*REQUIRED ACTION*. In the listing beneath this line, copy exactly the lines starting with the one containing "if u8 pl i = 255 then some none" and going on through the one containing "4 | .permit => 5".

+ + +

-- ==== Sys2Proof/Machine/Operands.lean ====
section
/-! DEFINITION. The fields of requests and replies on the links: their bytes (section 11.4) and the codes of the enumerations (section 11.6). -/

namespace Sys2Proof.Machine

/-! ### Reading a payload's fields: high byte first, offsets from the payload's first byte -/

/-- The one-byte field at offset `i`. -/
def u8 (pl : List Byte) (i : Nat) : Nat := (pl.getD i 0).toNat

/-- The two-byte unsigned field at offset `i`. -/
def u16 (pl : List Byte) (i : Nat) : Nat := u8 pl i * 256 + u8 pl (i + 1)

/-- The two-byte signed field at offset `i`. -/
def s16 (pl : List Byte) (i : Nat) : Int := (BitVec.ofNat 16 (u16 pl i)).toInt

/-- The four-byte field at offset `i`. -/
def u32 (pl : List Byte) (i : Nat) : Word32 := BitVec.ofNat 32 (u16 pl i * 65536 + u16 pl (i + 2))

/-- The four-byte signed field at offset `i` (an EMF). -/
def s32 (pl : List Byte) (i : Nat) : Int := (u32 pl i).toInt

/-- The two-byte signed field that means absent (sections 0.5 and 11.4). -/
def absent16 : Int := -32768

/-- The optional temperature field at offset `i`. -/
def opt16 (pl : List Byte) (i : Nat) : Option Int := if s16 pl i = absent16 then none else some (s16 pl i)

/-- A yes-or-no field: 1 yes, 0 no, any other value none of the two (R170). -/
def yesNo : Nat → Option Bool
  | 0 => some false
  | 1 => some true
  | _ => none

/-- The optional channel field at offset `i`: absent for 0xFF, a channel for 0 to 95, else out of range. -/
def optChannel (pl : List Byte) (i : Nat) : Option (Option ChannelNo) :=
  if u8 pl i = 255 then some none
  else if h : u8 pl i < 96 then some (some ⟨u8 pl i, h⟩) else none

/-- A number below `n`, if the field is one. -/
def below (n : Nat) (x : Nat) : Option (Fin n) := if h : x < n then some ⟨x, h⟩ else none

/-- Whether `x` lies from `lo` to `hi` inclusive. -/
def within (lo x hi : Int) : Bool := lo ≤ x && x ≤ hi

/-! ### Writing a reply's fields -/

/-- A one-byte field. -/
def put8 (n : Nat) : Byte := BitVec.ofNat 8 n

/-- A two-byte field, high byte first. -/
def put16 (x : Int) : List Byte :=
  [(BitVec.ofInt 16 x).extractLsb' 8 8, (BitVec.ofInt 16 x).extractLsb' 0 8]

/-- A four-byte field, high byte first. -/
def put32 (w : Word32) : List Byte :=
  [w.extractLsb' 24 8, w.extractLsb' 16 8, w.extractLsb' 8 8, w.extractLsb' 0 8]

/-- An optional two-byte signed field: −32768 when absent. -/
def putOpt16 (x : Option Int) : List Byte := put16 (x.getD absent16)

/-- An optional one-byte field: 0xFF when absent. -/
def putOpt8 (x : Option Nat) : Byte := put8 (x.getD 255)

/-- A yes-or-no field. -/
def putBool (b : Bool) : Byte := if b then 1 else 0

/-! ### Codes of the enumerations (section 11.6) -/

/-- The result codes (section 11.6). -/
inductive ResultCode where
  | done | unknown | format | range | state | permit | condition | config | conflict | gone
  deriving DecidableEq, Repr

/-- The code of a result. -/
def resultByte : ResultCode → Byte
  | .done => 0 | .unknown => 1 | .format => 2 | .range => 3 | .state => 4 | .permit => 5
  | .condition => 6 | .config => 7 | .conflict => 8 | .gone => 9

/-- The code of an operating state. -/
def opStateByte : OpState → Byte
  | .stopped => 0 | .running => 1 | .paused => 2

/-- The code of a quality. -/
def qualityCode : Quality → Nat
  | .good => 0 | .held => 1 | .estimated => 2 | .void => 3

/-- The code of a band. -/
def bandCode : Band → Nat
  | .normal => 0 | .watch => 1 | .alarm => 2 | .limit => 3 | .held => 4

/-- The code of a combine mode. -/
def combineByte : CombineMode → Byte
  | .primary => 0 | .mean => 1 | .higher => 2

/-- The combine mode of a code. -/
def combineOf : Nat → Option CombineMode
  | 0 => some .primary | 1 => some .mean | 2 => some .higher | _ => none

/-- The code of a health state. -/
def healthByte : Health → Byte
  | .disabled => 0 | .untested => 1 | .good => 2 | .suspect => 3 | .failed => 4

/-- The code of a reading status. -/
def statusByte : ReadingStatus → Byte
  | .none => 0 | .ok => 1 | .rangeLow => 2 | .rangeHigh => 3 | .burnout => 4 | .invalid => 5
  | .missing => 6 | .disabled => 7

/-- The code of a card's presence. -/
def presenceByte : Presence → Byte
  | .unused => 0 | .unknown => 1 | .present => 2 | .lost => 3

/-- The code of a cold-junction outcome. -/
def outcomeByte : CjOutcome → Byte
  | .none => 0 | .valid => 1 | .invalid => 2 | .noAnswer => 3

/-- The code of a trend mode. -/
def trendModeByte : TrendConfig → Byte
  | .off => 0 | .snapshot _ => 1 | .paired _ => 2 | .ring _ _ _ => 3

/-- The resolution of a code. -/
def resolutionOf : Nat → Option Resolution
  | 0 => some .ms10 | 1 => some .ms100 | 2 => some .s1 | _ => none

/-- The code of a control port rate. -/
def rateByte : PortRate → Byte
  | .b9600 => 0 | .b19200 => 1 | .b38400 => 2 | .b57600 => 3 | .b115200 => 4

/-- The record kinds in the order of R142. -/
def recordKinds : List RecordKind :=
  [.bandRise, .bandFall, .rateOn, .rateOff, .disagreeOn, .disagreeOff, .sourceLost, .sourceBack,
   .spreadOn, .spreadOff, .holdOn, .holdOff, .channelFailed, .channelRecovered, .cardLost, .cardBack]

/-- The code of a record kind: its place in the table of R142. -/
def recordKindByte (k : RecordKind) : Byte := put8 (recordKinds.idxOf k)

/-- The notice kinds in the order of R151. -/
def noticeKinds : List NoticeKind :=
  [.limitEntered, .alarmEntered, .rateHigh, .spreadHigh, .channelFailed, .channelRecovered, .cardLost,
   .disagree, .mapSkipped, .scanLate, .logHalf, .logWrap, .trendHalf, .trendWrap, .passClosed, .timeWrap]

/-- The code of a notice kind: its place in the table of R151. -/
def noticeKindByte (k : NoticeKind) : Byte := put8 (noticeKinds.idxOf k)

/-! ### The zone fields of ZONE_SET and ZONE_GET (section 11.5) -/

/-- The zone fields as sent. -/
def zoneBytes (z : ZoneRecord) : List Byte :=
  [putBool z.enabled, z.passes.setWidth 8, put8 z.first.val, put8 z.last.val]
    ++ putOpt16 z.watch ++ putOpt16 z.alarm ++ putOpt16 z.limit ++ put16 z.hysteresis
    ++ [put8 z.persistence, put8 z.holdAllowance, put8 z.weight]
    ++ putOpt16 z.rateLimit ++ putOpt16 z.discrepancy

/-! ### Reply layouts (section 11.6) -/

/-- A cell record of MAP_READ, 16 bytes; `f` is its flags byte. -/
def cellRecordBytes (station : Nat) (f : Byte) (c : CellState) : List Byte :=
  [put8 station, put8 (qualityCode c.quality), put8 (bandCode c.band), f, put8 c.zone.val, put8 c.holdCount]
    ++ putOpt16 c.resolved ++ putOpt16 c.filtered ++ putOpt16 c.peak ++ put32 c.peakTag

/-- A cell state of CELL_GET, 25 bytes. -/
def cellStateBytes (f : Byte) (c : CellState) : List Byte :=
  [put8 (qualityCode c.quality), put8 (bandCode c.band), f, put8 c.zone.val, put8 c.holdCount,
   put8 c.riseCount, put8 c.rateCount, put8 c.disagreeCount]
    ++ putOpt16 c.resolved ++ putOpt16 c.filtered ++ putOpt16 c.prevFiltered
    ++ [putBool c.prevValid] ++ putOpt16 c.peak ++ put32 c.peakTag ++ put32 c.scanNumber

/-- The statistics and counts in pass summary order, 14 bytes. -/
def statisticsBytes (m : Summary) : List Byte :=
  [putOpt8 (m.hottestStation.map Fin.val)] ++ putOpt16 m.hottestValue
    ++ [putOpt8 (m.coolestStation.map Fin.val)] ++ putOpt16 m.coolestValue
    ++ putOpt16 m.mean ++ putOpt16 m.spread
    ++ [put8 m.goodCount, put8 m.heldCount, put8 m.estimatedCount, put8 m.voidCount]

/-- A pass summary, 26 bytes. -/
def summaryBytes (p : PassNo) (m : Summary) : List Byte :=
  [put8 p.val] ++ put32 m.scanNumber ++ put32 m.timeTag ++ [put8 m.stations]
    ++ statisticsBytes m ++ [putBool m.held, putBool m.spreadFlag]

/-- The subject byte of a record. -/
def subjectByte : Subject → Byte
  | .cell i => put8 i.val
  | .channel c => put8 c.val
  | .card k => put8 k.val
  | .pass p => put8 p.val

/-- A log record, 19 bytes. -/
def recordBytes (r : Record) : List Byte :=
  put16 r.sequence.toNat ++ [recordKindByte r.body.kind] ++ put32 r.body.timeTag ++ put32 r.body.scanNumber
    ++ [subjectByte r.body.subject, putOpt8 (r.body.station.map Fin.val)] ++ putOpt16 r.body.value
    ++ [putOpt8 (r.body.bandBefore.map bandCode), putOpt8 (r.body.bandAfter.map bandCode),
        putOpt8 (r.body.zone.map Fin.val), putOpt8 (r.body.quality.map qualityCode)]

/-- A notice entry, 9 bytes; the parameter is sent as 0 for the kinds whose parameter is none. -/
def noticeBytes (e : QueueEntry) : List Byte :=
  [noticeKindByte e.notice.kind] ++ put16 (e.notice.parameter.getD 0) ++ [put8 e.repeats, putBool e.held]
    ++ put32 e.timeTag

end Sys2Proof.Machine
end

+ + +

*REPLY TO THE EXERCISE*.
  if u8 pl i = 255 then some none
  else if h : u8 pl i < 96 then some (some ⟨u8 pl i, h⟩) else none

/-- A number below `n`, if the field is one. -/
def below (n : Nat) (x : Nat) : Option (Fin n) := if h : x < n then some ⟨x, h⟩ else none

/-- Whether `x` lies from `lo` to `hi` inclusive. -/
def within (lo x hi : Int) : Bool := lo ≤ x && x ≤ hi

/-! ### Writing a reply's fields -/

/-- A one-byte field. -/
def put8 (n : Nat) : Byte := BitVec.ofNat 8 n

/-- A two-byte field, high byte first. -/
def put16 (x : Int) : List Byte :=
  [(BitVec.ofInt 16 x).extractLsb' 8 8, (BitVec.ofInt 16 x).extractLsb' 0 8]

/-- A four-byte field, high byte first. -/
def put32 (w : Word32) : List Byte :=
  [w.extractLsb' 24 8, w.extractLsb' 16 8, w.extractLsb' 8 8, w.extractLsb' 0 8]

/-- An optional two-byte signed field: −32768 when absent. -/
def putOpt16 (x : Option Int) : List Byte := put16 (x.getD absent16)

/-- An optional one-byte field: 0xFF when absent. -/
def putOpt8 (x : Option Nat) : Byte := put8 (x.getD 255)

/-- A yes-or-no field. -/
def putBool (b : Bool) : Byte := if b then 1 else 0

/-! ### Codes of the enumerations (section 11.6) -/

/-- The result codes (section 11.6). -/
inductive ResultCode where
  | done | unknown | format | range | state | permit | condition | config | conflict | gone
  deriving DecidableEq, Repr

/-- The code of a result. -/
def resultByte : ResultCode → Byte
  | .done => 0 | .unknown => 1 | .format => 2 | .range => 3 | .state => 4 | .permit => 5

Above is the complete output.